Metabolomics analyses produce multi-dimensional datasets, combining numerous treatment groups, biological replication, quality controls, and often longitudinal data. Batch variation adds further dimension to particularly large studies, introduced through extraction batches and preventative instrument maintenance. Previous work demonstrated the excellent stability of MCF derivatives of 26 amino and non-amino organic acids when stored at room temperature for 72 h (RSD <10 %) (Villas-Boas et al. 2011). This method however presents a high volume injection of a plant matrix into the GC inlet, potentially making it particularly susceptible to intra- and inter-day variation. In this work, we therefore sought to examine the intra and inter-day reproducibility of the MCF preparation and GC–MS analysis of the 11 phytohormones. The intraday reproducibility was calculated from the 16 spiked foliar preparations, analysed among a sample sequence of 50 injections, with the reported RSDs capturing the entire extraction and derivatisation, through to analytical variation. The inter-day measurements represent the reproducibility of the entire method repeated over three consecutive days, whilst also capturing the variability introduced through daily preventative instrument maintenance (Table 3). These presented methods achieved a RSD of less than 15 % for ten of the 11 phytohormones, with only the minor isomer of JA exceeding this value for intraday reproducibility.

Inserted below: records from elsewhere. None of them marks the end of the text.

-- ==== Sys2Proof/Proofs/Checks.lean ====
section
/-! SUPPORT. What the checks of a fetch and of a data read answer, by what the bytes are, and how a step or a
meaning ends when one of them stops it. -/

namespace Sys2Proof.Machine

open Sys2Proof

/-! ### Fetching -/

theorem fetchCheck_of_past_top {s : State} {n : Nat}
    (h : ∃ a ∈ byteRange (fetchAddress s).toNat n, spaceTop s.mode ≤ a) :
    fetchCheck s n = .error (.refuse .addressWrap) :=
  if_pos (by simpa using h)

/-- Bytes inside the space and CS that paging does not refuse: only their being device memory stops the
fetch. -/
theorem fetchCheck_of_accessible {s : State} {n : Nat}
    (h : ∀ a ∈ byteRange (fetchAddress s).toNat n, a < spaceTop s.mode ∧
      outside s .fetch .cs a = false ∧ pageDenial s .fetch .cs a = none) :
    fetchCheck s n =
      if (byteRange (fetchAddress s).toNat n).any (isDevice s .fetch .cs) then
        .error (.refuse .deviceMemory) else .ok () := by
  have htop : ¬((byteRange (fetchAddress s).toNat n).any fun a => decide (spaceTop s.mode ≤ a)) = true := by
    simpa using fun a ha => (h a ha).1
  have hout : (byteRange (fetchAddress s).toNat n).any (outside s .fetch .cs) = false := by
    simpa using fun a ha => (h a ha).2.1
  have hpage : pageFault? s .fetch .cs (byteRange (fetchAddress s).toNat n) = none :=
    pageFault?_eq_none.mpr fun a ha => (h a ha).2.2
  simp only [fetchCheck, if_neg htop, hout, hpage]

theorem fetchCheck_of_device {s : State} {n : Nat}
    (h : ∀ a ∈ byteRange (fetchAddress s).toNat n, a < spaceTop s.mode ∧
      outside s .fetch .cs a = false ∧ pageDenial s .fetch .cs a = none)
    (hdev : ∃ a ∈ byteRange (fetchAddress s).toNat n, isDevice s .fetch .cs a = true) :
    fetchCheck s n = .error (.refuse .deviceMemory) := by
  rw [fetchCheck_of_accessible h, if_pos (List.any_eq_true.mpr hdev)]

theorem fetchCheck_of_fetchable {s : State} {n : Nat} (h : Fetchable s n) : fetchCheck s n = .ok () := by
  have hacc : ∀ a ∈ byteRange (fetchAddress s).toNat n, a < spaceTop s.mode ∧
      outside s .fetch .cs a = false ∧ pageDenial s .fetch .cs a = none := fun a ha =>
    have ⟨htop, hout, hpage, _⟩ := h a ha
    ⟨htop, hout, hpage⟩
  have hdev : ¬(byteRange (fetchAddress s).toNat n).any (isDevice s .fetch .cs) = true := by
    simpa using fun a ha => (h a ha).2.2.2
  rw [fetchCheck_of_accessible hacc, if_neg hdev]

/-- A step whose bytes can be fetched is what follows decoding. -/
theorem step_of_fetchable {s : State} {d : Decoded} (hd : decode s.mode (fetchWindow s) = d)
    (h : Fetchable s d.consumed) : step s = runDecoded s d := by
  simp only [step, stepOnce, hd, fetchCheck_of_fetchable h]

/-- A step that the fetch checks stop ends there, whatever the bytes are. -/
theorem step_of_fetchCheck_error {s : State} {st : Stop}
    (h : fetchCheck s (decode s.mode (fetchWindow s)).consumed = .error st) : step s = st.outcome := by
  simp only [step, stepOnce, h]

/-! ### Bytes of an operand -/

/-- The bytes of an operand that are checked for `#SS(0)` and `#GP(0)` (R69, R195). -/
def checkedBytes (s : State) (a lanes : Nat) (bcst : Bool) (active : Nat → Bool) : List Nat :=
  if s.params.suppressScope = .pfOnly then wholeBytes a lanes bcst else neededBytes a lanes bcst active

@[simp] theorem mem_byteRange {a n c : Nat} : c ∈ byteRange a n ↔ a ≤ c ∧ c < a + n := by
  simp only [byteRange, List.mem_map, List.mem_range]
  constructor
  · rintro ⟨k, hk, rfl⟩
    omega
  · rintro ⟨hle, hlt⟩
    exact ⟨c - a, by omega, by omega⟩

/-- The needed bytes of an operand without broadcast: those of its active lanes (R69). -/
theorem mem_neededBytes_lanes {a lanes c : Nat} {active : Nat → Bool} :
    c ∈ neededBytes a lanes false active ↔
      ∃ j < lanes, active j = true ∧ a + 8 * j ≤ c ∧ c < a + 8 * j + 8 := by
  simp [neededBytes, and_assoc]

theorem mem_wholeBytes_of_mem_neededBytes {a lanes c : Nat} {bcst : Bool} {active : Nat → Bool}
    (h : c ∈ neededBytes a lanes bcst active) : c ∈ wholeBytes a lanes bcst := by
  cases bcst with
  | true =>
    simp only [neededBytes, if_true] at h
    split at h
    · exact h
    · exact absurd h List.not_mem_nil
  | false =>
    obtain ⟨j, hj, -, hle, hlt⟩ := mem_neededBytes_lanes.mp h
    simp only [wholeBytes, mem_byteRange, Bool.false_eq_true, if_false]
    omega

/-- With no lane masked off and no broadcast the whole operand is needed: a byte lies in lane
`(c - a) / 8`. -/
theorem mem_neededBytes_allLanes {a lanes c : Nat} :
    c ∈ neededBytes a lanes false (fun _ => true) ↔ c ∈ wholeBytes a lanes false := by
  refine ⟨mem_wholeBytes_of_mem_neededBytes, fun h => ?_⟩
  simp only [wholeBytes, mem_byteRange, Bool.false_eq_true, if_false] at h
  exact mem_neededBytes_lanes.mpr ⟨(c - a) / 8, by omega, rfl, by omega, by omega⟩

theorem mem_checkedBytes_of_mem_neededBytes {s : State} {a lanes c : Nat} {bcst : Bool}
    {active : Nat → Bool} (h : c ∈ neededBytes a lanes bcst active) :
    c ∈ checkedBytes s a lanes bcst active := by
  unfold checkedBytes
  split
  · exact mem_wholeBytes_of_mem_neededBytes h
  · exact h

/-- With no lane masked off and no broadcast the whole operand is checked, under either
`SUPPRESS_SCOPE`. -/
theorem mem_checkedBytes_allLanes {s : State} {a lanes c : Nat} :
    c ∈ checkedBytes s a lanes false (fun _ => true) ↔ c ∈ wholeBytes a lanes false := by
  unfold checkedBytes
  split
  · exact Iff.rfl
  · exact mem_neededBytes_allLanes

/-! ### Data reads -/

theorem dataCheck_of_past_top {s : State} {sg : Seg} {gp needed : List Nat}
    (h : ∃ a ∈ gp, spaceTop s.mode ≤ a) : dataCheck s sg gp needed = .error (.refuse .addressWrap) := by
  obtain ⟨a, ha, htop⟩ := h
  exact if_pos (List.any_eq_true.mpr ⟨a, List.mem_append_left _ ha, decide_eq_true htop⟩)

theorem dataCheck_of_device {s : State} {sg : Seg} {gp needed : List Nat}
    (hgp : ∀ a ∈ gp, Inside s sg a) (hsub : ∀ a ∈ needed, a ∈ gp)
    (hpage : ∀ a ∈ needed, pageDenial s .read sg a = none)
    (hdev : ∃ a ∈ needed, isDevice s .read sg a = true) :
    dataCheck s sg gp needed = .error (.refuse .deviceMemory) := by
  have htop : ¬((gp ++ needed).any fun a => decide (spaceTop s.mode ≤ a)) = true := by
    simp only [List.any_eq_true, List.mem_append, decide_eq_true_eq, not_exists, not_and, not_le]
    exact fun a ha => (hgp a (ha.elim id (hsub a))).1
  have hout : ¬gp.any (outside s .read sg) = true := by
    simpa using fun a ha => (hgp a ha).2
  simp only [dataCheck, if_neg htop, if_neg hout, pageFault?_eq_none.mpr hpage,
    if_pos (List.any_eq_true.mpr hdev)]

/-- A read that the data check of its checked and needed bytes stops ends there. -/
theorem readLanes_of_dataCheck_error {s : State} {sg : Seg} {la : Quad} {lanes : Nat} {bcst : Bool}
    {active : Nat → Bool} {st : Stop}
    (h : dataCheck s sg (checkedBytes s la.toNat lanes bcst active)
      (neededBytes la.toNat lanes bcst active) = .error st) :
    readLanes s sg la lanes bcst active = .error st := by
  unfold checkedBytes at h
  cases hscope : s.params.suppressScope with
  | all =>
    rw [hscope, if_neg (by decide)] at h
    simp only [readLanes, hscope, h]
  | pfOnly =>
    rw [hscope, if_pos rfl] at h
    simp only [readLanes, hscope, h]

theorem readLanes_of_past_top {s : State} {sg : Seg} {la : Quad} {lanes : Nat} {bcst : Bool}
    {active : Nat → Bool}
    (h : ∃ a ∈ checkedBytes s la.toNat lanes bcst active, spaceTop s.mode ≤ a) :
    readLanes s sg la lanes bcst active = .error (.refuse .addressWrap) :=
  readLanes_of_dataCheck_error (dataCheck_of_past_top h)

theorem readLanes_of_device {s : State} {sg : Seg} {la : Quad} {lanes : Nat} {bcst : Bool}
    {active : Nat → Bool}
    (hinside : ∀ a ∈ checkedBytes s la.toNat lanes bcst active, Inside s sg a)
    (hpage : ∀ a ∈ neededBytes la.toNat lanes bcst active, pageDenial s .read sg a = none)
    (hdev : ∃ a ∈ neededBytes la.toNat lanes bcst active, isDevice s .read sg a = true) :
    readLanes s sg la lanes bcst active = .error (.refuse .deviceMemory) :=
  readLanes_of_dataCheck_error (dataCheck_of_device hinside
    (fun _ => mem_checkedBytes_of_mem_neededBytes) hpage hdev)

/-- `readLanes_of_past_top` for an operand that is read whole. -/
theorem readLanes_allLanes_of_past_top {s : State} {sg : Seg} {la : Quad} {lanes : Nat}
    (h : ∃ a ∈ wholeBytes la.toNat lanes false, spaceTop s.mode ≤ a) :
    readLanes s sg la lanes false (fun _ => true) = .error (.refuse .addressWrap) :=
  readLanes_of_past_top (by simpa only [mem_checkedBytes_allLanes] using h)

/-- `readLanes_of_device` for an operand that is read whole. -/
theorem readLanes_allLanes_of_device {s : State} {sg : Seg} {la : Quad} {lanes : Nat}
    (hacc : ∀ a ∈ wholeBytes la.toNat lanes false, Inside s sg a ∧ pageDenial s .read sg a = none)
    (hdev : ∃ a ∈ wholeBytes la.toNat lanes false, isDevice s .read sg a = true) :
    readLanes s sg la lanes false (fun _ => true) = .error (.refuse .deviceMemory) :=
  readLanes_of_device (fun a ha => (hacc a (mem_checkedBytes_allLanes.mp ha)).1)
    (fun a ha => (hacc a (mem_neededBytes_allLanes.mp ha)).2)
    (by simpa only [mem_neededBytes_allLanes] using hdev)

/-! ### An enabled form whose source is not read -/

theorem exec_subpd_of_source_error {pre : List Prefix} {rex : Option Rex} {reg : BitVec 3}
    {rm : RmOperand} {s : State} {st : Stop} (he : Enabled .legacy s)
    (h : legacySource s pre (rex.any Rex.x) (rex.any Rex.b) (Instr.subpd pre rex reg rm).length rm =
      .error st) :
    exec (.subpd pre rex reg rm) s = st.outcome := by
  simp only [exec, execSubpd, enableCheck_eq_ok.mpr he, h, bind, Except.bind, outcome]

theorem exec_vexForm_of_source_error {i : Instr} {n : Nat} {pre : List Prefix} {d s1 : BitVec 5}
    {x b : Bool} {rm : RmOperand} {s : State} {st : Stop} (hf : VexForm i n pre d s1 x b rm)
    (he : Enabled .vex s) (h : vexSource s pre x b n i.length rm = .error st) :
    exec i s = st.outcome := by
  have hsub : vexSub n pre d s1 x b i.length rm s = .error st :=
    bind_eq_error.mpr (.inr ⟨(), enableCheck_eq_ok.mpr he, bind_eq_error.mpr (.inl h)⟩)
  rw [exec_vexForm hf, hsub, outcome]

theorem exec_evexForm_of_source_error {i : Instr} {n : Nat} {pre : List Prefix} {e : Evex}
    {bcst : Bool} {reg : BitVec 3} {rm : RmOperand} {s : State} {st : Stop}
    (hf : EvexForm i n pre e bcst reg rm) (he : Enabled i.cls s)
    (h : evexSource s pre e.x e.b n bcst (activeLane s e.aaa) i.length rm = .error st) :
    exec i s = st.outcome := by
  obtain ⟨hexec, hcls⟩ := exec_evexForm hf s
  rw [hcls] at he
  have hsub : evexSub n pre e bcst none reg i.length rm s = .error st :=
    bind_eq_error.mpr (.inr ⟨(), enableCheck_eq_ok.mpr he, bind_eq_error.mpr (.inl h)⟩)
  rw [hexec, hsub, outcome]

end Sys2Proof.Machine
end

The inter-day reproducibility was below 20 % RSD for eight of the 11 phytohormones. Though still within an acceptable RSD, the remaining three phytohormones, SA, JA and ABA, which reported a higher RSD, likely suffered in reproducibility due to representation by multiple isomers or derivatisation products, and the consequential division of intensity amongst multiple peaks. The added robustness of the intraday analyses over the inter-day also demonstrate the particular reliability of this method to phytohormone preparation and derivatisation, more specifically.

4 Concluding remarks

The complex interplay between various phytohormones is crucial for many plant processes including response to biotic and abiotic stress. Therefore it is important to be able to easily and accurately measure changes in these compounds under various conditions where sample material may be limited. Here we have presented a very quick and robust method for the analysis of 11 metabolites; phytohormones or their biochemical pathway intermediates by GC–MS, and demonstrated application using the foliar tissue of M. truncatula, requiring only 100 mg of plant tissue. The method presents a high degree of reproducibility in the isolation of these target metabolites, and calibration linearity in the range of four orders of magnitude. This protocol is particularly high through-put in terms of sample preparation and instrumentation, requires no specialised equipment for phytohormone isolation and preparation and therefore samples can be generated in a wide range of laboratories and enables analysis of large, highly replicated experiments in a short turnaround time.

Metabolites with higher volatility including many phytohormones, require particular consideration during preparative processes, but are an important component of the plant metabolome. The application of targeted methods such as these towards achieving wider metabolome coverage will benefit non-targeted metabolomics data sets. The plant science and metabolomics community would also be well served by the application of these methods to other species and tissue types and even the extension to non-targeted data acquisition methods, such as those validated by Villas-Bôas et al. (2003) and Smart et al. (2010) for a more comprehensive picture of the plant metabolome.